Kavaf, yaşanan ölümlerin yalnızca birer bireysel trajedi olmadığını, toplumun en kırılgan kesimlerinin göz ardı edilmesinin sonucu olduğunu vurguladı. “Evsiz vatandaşlarımızın yalnızca soğuğa değil, devletin ve toplumun duyarsızlığına kurban gitmesi kabul edilemez.

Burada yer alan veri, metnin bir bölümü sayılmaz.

-- ==== Sys2Proof/Tests/Slice0.lean ====
section
/-! SUPPORT. The model's own tests. Expected values are the rows of `spec/95_test_vectors.md` (cited as W, V, K, S, E) and
the encodings of `30_encoding.md` R96, written out bit by bit. Each instruction test is ONE step on a small state. The
`witness_` theorems show that the hypotheses of every statement can be met, at the boundary of each clause. -/

namespace Sys2Proof.Tests

open Sys2Proof Sys2Proof.Machine

/-! ## Helpers -/

/-- What `f` reads in the next state, `none` where there is none. -/
def read {α : Type} (f : State → α) : Result → Option α
  | .next t => some (f t)
  | .fault _ => none
  | .refused _ => none

/-- The fault of an outcome. -/
def faultOf : Result → Option Fault
  | .next _ => none
  | .fault f => some f
  | .refused _ => none

/-- Registers set one after the other. -/
def regs (l : List (Reg × Byte)) (s : State) : State := l.foldl (fun s c => s.setReg c.1 c.2) s

/-- The state after reset with the registers listed. -/
def start (l : List (Reg × Byte)) : State := regs l State.reset

/-- One step that runs the word `w`. -/
def one (w : Nat) (s : State) : Result := step (s.withFetchWord 16 w)

/-- The cells of a row that are set. -/
def rowCells (s : State) (y : Fin 32) : List Nat := (List.range 64).filter fun x => (s.disp[y.val].toList).getD x false

/-- The state after reset with one display cell set. -/
def withCell (y : Fin 32) (x : Fin 64) (s : State) : State :=
  { s with disp := s.disp.set y.val (s.disp[y.val].set x.val true) }

/-- A running tick under way with all its slots left. -/
def ready : State := { State.reset with running := true, slots := 15 }

/-! ## Decoding: words written out from the table of R96 -/

theorem test_decode_family_0 :
    decode 0b0000000011100000 = .cls ∧ decode 0b0000000011101110 = .ret ∧ decode 0b0000000011100001 = .nop0 0x0E1 := by
  decide

theorem test_decode_addresses :
    decode 0b0001101010111100 = .jp 0xABC ∧ decode 0b0010101010111100 = .call 0xABC ∧
      decode 0b1010111100000001 = .ldI 0xF01 ∧ decode 0b1011001011111111 = .jpV0 0x2FF := by
  decide

theorem test_decode_immediates :
    decode 0b0011101000000101 = .seImm 10 0x05 ∧ decode 0b0100101000000101 = .sneImm 10 0x05 ∧
      decode 0b0110101000101111 = .ldImm 10 0x2F ∧ decode 0b0111101011111111 = .addImm 10 0xFF ∧
      decode 0b1100001100001111 = .rnd 3 0x0F := by
  decide

theorem test_decode_compares :
    decode 0b0101000100100000 = .seReg 1 2 ∧ decode 0b0101000100101111 = .seReg 1 2 ∧
      decode 0b1001000100100000 = .sneReg 1 2 ∧ decode 0b1001000100100001 = .sneReg 1 2 := by
  decide

theorem test_decode_family_8 :
    decode 0b1000000100100000 = .ldReg 1 2 ∧ decode 0b1000000100100001 = .orReg 1 2 ∧
      decode 0b1000000100100010 = .andReg 1 2 ∧ decode 0b1000000100100011 = .xorReg 1 2 ∧
      decode 0b1000000100100100 = .addReg 1 2 ∧ decode 0b1000000100100101 = .subReg 1 2 ∧
      decode 0b1000000100100110 = .shrReg 1 2 ∧ decode 0b1000000100100111 = .subnReg 1 2 ∧
      decode 0b1000000100101110 = .shlReg 1 2 ∧ decode 0b1000000100101000 = .nop8 1 2 8 := by
  decide

theorem test_decode_families_d_and_e :
    decode 0b1101000100100101 = .drw 1 2 5 ∧ decode 0b1110000110011110 = .skp 1 ∧
      decode 0b1110000110100001 = .sknp 1 ∧ decode 0b1110000100000000 = .nopE 1 0x00 := by
  decide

Barınma ve korunma haklarını sağlamak devletin asli görevidir” diyen Kavaf, hükümeti derhal harekete geçmeye çağırdı.
“Harekete Geçmek İçin Daha Kaç Can Gerekecek?”
Kavaf, açıklamasını şu sözlerle tamamladı: “Bu trajediler, sosyal devlet anlayışının iflas ettiğini açıkça gösteriyor. Hükümet, evsiz vatandaşlarımızı korumak için hızlı ve kalıcı bir çözüm planı oluşturmalı. Bu insanların hayatı, ihmallerden ve yavaş işleyen sistemlerden çok daha değerlidir. Daha fazla can kaybı yaşanmadan harekete geçmek bir zorunluluktur.”
Yaşanan olaylar, evsiz bireylerin temel haklarının korunması konusunda devletin acil ve kapsamlı bir dönüşüm geçirmesi gerektiğini bir kez daha ortaya koyuyor. Bu trajedilerin tekrarlanmaması için kalıcı çözümler üretilmesi, sadece devletin değil, toplumun da bir vicdan borcu.